Items from a data source
□ □ □
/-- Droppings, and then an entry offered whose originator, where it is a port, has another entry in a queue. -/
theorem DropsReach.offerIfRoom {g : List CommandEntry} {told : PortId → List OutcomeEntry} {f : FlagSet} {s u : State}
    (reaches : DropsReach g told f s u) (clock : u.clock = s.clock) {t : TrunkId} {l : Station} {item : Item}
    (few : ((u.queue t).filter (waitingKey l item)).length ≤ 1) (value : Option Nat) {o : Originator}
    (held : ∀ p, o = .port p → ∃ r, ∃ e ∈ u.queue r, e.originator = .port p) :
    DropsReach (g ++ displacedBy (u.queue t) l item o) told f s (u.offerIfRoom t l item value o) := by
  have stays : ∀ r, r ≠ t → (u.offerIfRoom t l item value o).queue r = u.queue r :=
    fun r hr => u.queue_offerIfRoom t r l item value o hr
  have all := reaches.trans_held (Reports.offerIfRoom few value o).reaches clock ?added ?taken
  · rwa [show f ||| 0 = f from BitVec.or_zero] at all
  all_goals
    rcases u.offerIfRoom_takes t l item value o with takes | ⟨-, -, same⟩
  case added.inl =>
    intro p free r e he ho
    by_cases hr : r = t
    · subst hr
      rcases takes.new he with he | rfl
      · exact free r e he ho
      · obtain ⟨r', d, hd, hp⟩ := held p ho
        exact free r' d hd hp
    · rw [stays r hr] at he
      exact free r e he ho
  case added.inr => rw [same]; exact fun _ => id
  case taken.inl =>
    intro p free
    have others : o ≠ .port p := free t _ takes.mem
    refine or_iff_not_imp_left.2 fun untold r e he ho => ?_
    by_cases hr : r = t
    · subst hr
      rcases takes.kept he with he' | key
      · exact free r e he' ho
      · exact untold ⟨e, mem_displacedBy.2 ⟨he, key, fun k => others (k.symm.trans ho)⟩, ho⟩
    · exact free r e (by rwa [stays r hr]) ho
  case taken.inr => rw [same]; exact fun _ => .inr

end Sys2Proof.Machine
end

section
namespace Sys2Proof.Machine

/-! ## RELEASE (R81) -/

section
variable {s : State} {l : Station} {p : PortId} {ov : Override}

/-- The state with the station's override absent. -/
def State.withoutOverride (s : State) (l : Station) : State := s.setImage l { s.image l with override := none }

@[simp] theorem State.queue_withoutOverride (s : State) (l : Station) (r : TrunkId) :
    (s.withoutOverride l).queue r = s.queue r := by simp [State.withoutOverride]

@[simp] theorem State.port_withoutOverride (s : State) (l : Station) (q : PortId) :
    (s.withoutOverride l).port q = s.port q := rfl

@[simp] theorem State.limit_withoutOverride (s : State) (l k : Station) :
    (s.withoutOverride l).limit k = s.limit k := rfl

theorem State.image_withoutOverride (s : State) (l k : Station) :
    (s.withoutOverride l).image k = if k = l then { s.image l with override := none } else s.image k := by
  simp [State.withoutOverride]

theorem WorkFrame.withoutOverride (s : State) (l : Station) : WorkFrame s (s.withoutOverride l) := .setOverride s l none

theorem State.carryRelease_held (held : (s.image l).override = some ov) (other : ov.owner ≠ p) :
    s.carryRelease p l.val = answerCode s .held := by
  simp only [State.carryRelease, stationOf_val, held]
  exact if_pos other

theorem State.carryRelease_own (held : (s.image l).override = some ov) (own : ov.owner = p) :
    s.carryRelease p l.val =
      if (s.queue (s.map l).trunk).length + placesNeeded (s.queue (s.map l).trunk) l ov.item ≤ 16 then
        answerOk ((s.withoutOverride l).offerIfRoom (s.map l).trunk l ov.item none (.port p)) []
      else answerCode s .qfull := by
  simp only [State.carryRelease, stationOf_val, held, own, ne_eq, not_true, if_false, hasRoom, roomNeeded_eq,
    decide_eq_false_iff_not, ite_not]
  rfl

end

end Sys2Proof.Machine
□ □ □
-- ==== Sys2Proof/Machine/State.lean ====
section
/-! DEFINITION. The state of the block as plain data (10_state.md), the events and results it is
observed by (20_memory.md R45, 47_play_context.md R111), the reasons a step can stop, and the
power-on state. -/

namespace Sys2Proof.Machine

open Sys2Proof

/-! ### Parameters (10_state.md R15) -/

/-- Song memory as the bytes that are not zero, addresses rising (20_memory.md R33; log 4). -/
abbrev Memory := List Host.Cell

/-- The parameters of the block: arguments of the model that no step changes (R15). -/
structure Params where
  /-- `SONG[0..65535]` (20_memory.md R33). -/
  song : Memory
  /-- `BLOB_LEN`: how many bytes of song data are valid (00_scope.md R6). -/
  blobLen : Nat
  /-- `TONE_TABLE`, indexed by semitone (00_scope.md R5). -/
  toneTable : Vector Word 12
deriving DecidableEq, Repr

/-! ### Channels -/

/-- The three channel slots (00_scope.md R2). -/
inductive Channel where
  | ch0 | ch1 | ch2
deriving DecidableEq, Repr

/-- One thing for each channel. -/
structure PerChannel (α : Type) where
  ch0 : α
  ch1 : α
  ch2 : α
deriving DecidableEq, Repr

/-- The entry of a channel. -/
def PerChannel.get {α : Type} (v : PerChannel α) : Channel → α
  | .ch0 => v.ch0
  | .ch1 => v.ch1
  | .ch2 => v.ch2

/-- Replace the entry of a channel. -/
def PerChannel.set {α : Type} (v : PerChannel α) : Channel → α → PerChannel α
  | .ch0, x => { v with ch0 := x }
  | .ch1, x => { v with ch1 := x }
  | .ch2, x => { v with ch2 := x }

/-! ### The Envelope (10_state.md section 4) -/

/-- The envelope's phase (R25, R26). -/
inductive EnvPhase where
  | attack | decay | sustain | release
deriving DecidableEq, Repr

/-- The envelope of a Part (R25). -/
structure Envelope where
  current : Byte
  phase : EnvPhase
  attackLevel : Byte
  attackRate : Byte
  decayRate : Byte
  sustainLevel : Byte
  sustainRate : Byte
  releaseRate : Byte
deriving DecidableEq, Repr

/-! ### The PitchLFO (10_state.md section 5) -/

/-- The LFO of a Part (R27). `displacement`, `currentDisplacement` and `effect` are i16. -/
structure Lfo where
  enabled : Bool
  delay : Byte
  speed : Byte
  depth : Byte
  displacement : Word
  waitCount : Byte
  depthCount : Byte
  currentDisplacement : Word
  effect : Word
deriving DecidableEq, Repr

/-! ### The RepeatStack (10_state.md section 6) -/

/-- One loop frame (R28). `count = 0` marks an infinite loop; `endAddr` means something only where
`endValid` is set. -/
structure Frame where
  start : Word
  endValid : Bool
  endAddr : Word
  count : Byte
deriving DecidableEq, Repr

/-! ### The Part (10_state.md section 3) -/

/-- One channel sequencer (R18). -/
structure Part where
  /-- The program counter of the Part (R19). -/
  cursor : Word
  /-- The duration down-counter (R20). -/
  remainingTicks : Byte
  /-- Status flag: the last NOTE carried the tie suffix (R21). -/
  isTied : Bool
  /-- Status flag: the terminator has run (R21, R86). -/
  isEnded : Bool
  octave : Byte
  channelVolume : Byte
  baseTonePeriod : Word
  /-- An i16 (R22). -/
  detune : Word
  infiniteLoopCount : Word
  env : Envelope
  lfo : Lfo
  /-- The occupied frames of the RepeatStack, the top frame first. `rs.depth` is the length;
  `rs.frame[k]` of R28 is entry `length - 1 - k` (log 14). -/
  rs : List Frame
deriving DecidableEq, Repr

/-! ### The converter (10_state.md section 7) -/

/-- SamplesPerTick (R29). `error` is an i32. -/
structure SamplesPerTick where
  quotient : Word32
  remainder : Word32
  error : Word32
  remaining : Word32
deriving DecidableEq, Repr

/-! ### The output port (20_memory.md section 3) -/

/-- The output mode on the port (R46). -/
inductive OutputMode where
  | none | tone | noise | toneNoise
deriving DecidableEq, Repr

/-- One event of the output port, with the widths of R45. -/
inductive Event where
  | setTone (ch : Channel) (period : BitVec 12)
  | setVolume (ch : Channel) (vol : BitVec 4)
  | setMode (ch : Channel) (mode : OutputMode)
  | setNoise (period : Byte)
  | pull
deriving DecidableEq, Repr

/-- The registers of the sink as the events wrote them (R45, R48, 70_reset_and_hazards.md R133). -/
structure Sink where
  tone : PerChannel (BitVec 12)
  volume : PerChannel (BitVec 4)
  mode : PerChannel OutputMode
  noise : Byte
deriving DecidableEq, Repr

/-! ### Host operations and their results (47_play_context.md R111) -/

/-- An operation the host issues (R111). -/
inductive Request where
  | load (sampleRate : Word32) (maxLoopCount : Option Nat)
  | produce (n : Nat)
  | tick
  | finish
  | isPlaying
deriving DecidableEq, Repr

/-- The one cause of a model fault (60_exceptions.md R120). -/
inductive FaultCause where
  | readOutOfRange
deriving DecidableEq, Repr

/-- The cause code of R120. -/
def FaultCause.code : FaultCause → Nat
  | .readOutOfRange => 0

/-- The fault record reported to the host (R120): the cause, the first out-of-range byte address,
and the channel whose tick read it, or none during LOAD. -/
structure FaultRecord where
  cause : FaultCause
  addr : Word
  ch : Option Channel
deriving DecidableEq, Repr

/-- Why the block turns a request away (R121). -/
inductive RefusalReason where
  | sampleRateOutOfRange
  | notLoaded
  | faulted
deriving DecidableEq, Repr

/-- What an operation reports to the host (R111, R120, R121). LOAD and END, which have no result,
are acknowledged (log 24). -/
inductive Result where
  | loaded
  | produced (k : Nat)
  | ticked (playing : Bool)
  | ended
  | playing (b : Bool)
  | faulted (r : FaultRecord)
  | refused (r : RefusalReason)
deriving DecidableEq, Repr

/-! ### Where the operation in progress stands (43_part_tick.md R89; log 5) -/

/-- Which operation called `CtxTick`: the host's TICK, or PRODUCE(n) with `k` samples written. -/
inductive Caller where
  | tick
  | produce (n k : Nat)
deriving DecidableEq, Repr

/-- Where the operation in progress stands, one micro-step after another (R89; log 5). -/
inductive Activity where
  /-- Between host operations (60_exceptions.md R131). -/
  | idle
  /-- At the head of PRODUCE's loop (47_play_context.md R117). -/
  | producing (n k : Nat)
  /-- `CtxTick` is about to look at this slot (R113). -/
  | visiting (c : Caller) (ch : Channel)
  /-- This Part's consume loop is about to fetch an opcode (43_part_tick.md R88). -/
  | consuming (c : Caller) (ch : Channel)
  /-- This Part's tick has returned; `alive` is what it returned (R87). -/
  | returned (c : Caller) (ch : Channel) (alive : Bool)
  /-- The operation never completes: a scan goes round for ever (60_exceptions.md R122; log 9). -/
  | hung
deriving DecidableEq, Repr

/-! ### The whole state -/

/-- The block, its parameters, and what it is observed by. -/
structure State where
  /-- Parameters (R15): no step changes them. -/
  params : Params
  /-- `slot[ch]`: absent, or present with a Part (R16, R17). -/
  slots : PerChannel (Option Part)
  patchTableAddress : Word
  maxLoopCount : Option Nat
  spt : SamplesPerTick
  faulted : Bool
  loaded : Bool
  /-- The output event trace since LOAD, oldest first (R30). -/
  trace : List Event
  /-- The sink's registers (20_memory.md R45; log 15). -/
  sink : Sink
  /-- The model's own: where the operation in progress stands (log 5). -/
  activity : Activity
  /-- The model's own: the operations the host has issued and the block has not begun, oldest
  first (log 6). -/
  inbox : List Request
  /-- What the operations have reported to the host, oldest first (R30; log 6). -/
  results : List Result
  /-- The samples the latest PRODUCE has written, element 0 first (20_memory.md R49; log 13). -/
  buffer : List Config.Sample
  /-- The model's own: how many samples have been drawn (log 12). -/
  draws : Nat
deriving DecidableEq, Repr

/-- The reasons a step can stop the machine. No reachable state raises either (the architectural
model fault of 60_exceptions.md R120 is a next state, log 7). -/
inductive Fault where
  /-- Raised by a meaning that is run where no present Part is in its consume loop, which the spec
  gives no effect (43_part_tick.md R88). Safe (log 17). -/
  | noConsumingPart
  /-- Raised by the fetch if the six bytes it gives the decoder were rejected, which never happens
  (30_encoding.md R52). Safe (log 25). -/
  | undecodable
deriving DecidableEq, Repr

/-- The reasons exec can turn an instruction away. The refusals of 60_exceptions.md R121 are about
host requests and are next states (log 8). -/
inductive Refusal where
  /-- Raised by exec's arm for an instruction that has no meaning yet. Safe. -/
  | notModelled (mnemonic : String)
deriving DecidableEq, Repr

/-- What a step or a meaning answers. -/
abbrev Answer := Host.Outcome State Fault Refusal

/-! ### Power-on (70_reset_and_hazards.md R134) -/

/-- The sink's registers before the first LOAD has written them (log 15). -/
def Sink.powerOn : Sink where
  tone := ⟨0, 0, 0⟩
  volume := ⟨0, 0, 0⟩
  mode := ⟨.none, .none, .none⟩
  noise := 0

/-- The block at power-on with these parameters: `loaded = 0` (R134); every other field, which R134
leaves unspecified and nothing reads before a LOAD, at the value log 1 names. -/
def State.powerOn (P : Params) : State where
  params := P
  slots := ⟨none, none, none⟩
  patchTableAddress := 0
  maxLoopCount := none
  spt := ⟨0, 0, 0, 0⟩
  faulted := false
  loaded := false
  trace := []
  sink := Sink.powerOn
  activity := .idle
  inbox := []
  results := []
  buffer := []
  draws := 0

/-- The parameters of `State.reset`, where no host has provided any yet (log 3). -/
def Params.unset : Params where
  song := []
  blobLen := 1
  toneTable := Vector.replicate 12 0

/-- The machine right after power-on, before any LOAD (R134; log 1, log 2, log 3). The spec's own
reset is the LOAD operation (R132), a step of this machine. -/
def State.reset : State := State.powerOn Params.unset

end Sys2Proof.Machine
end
□ □ □
▶ Required action:
Return only the part of the records above that opens with the line containing "a queue. -/" and closes with the line containing "(held : ∀ p, o", ends included.

▶ Exercise solution:
/-- Droppings, and then an entry offered whose originator, where it is a port, has another entry in a queue. -/
theorem DropsReach.offerIfRoom {g : List CommandEntry} {told : PortId → List OutcomeEntry} {f : FlagSet} {s u : State}
    (reaches : DropsReach g told f s u) (clock : u.clock = s.clock) {t : TrunkId} {l : Station} {item : Item}
    (few : ((u.queue t).filter (waitingKey l item)).length ≤ 1) (value : Option Nat) {o : Originator}
    (held : ∀ p, o = .port p → ∃ r, ∃ e ∈ u.queue r, e.originator = .port p) :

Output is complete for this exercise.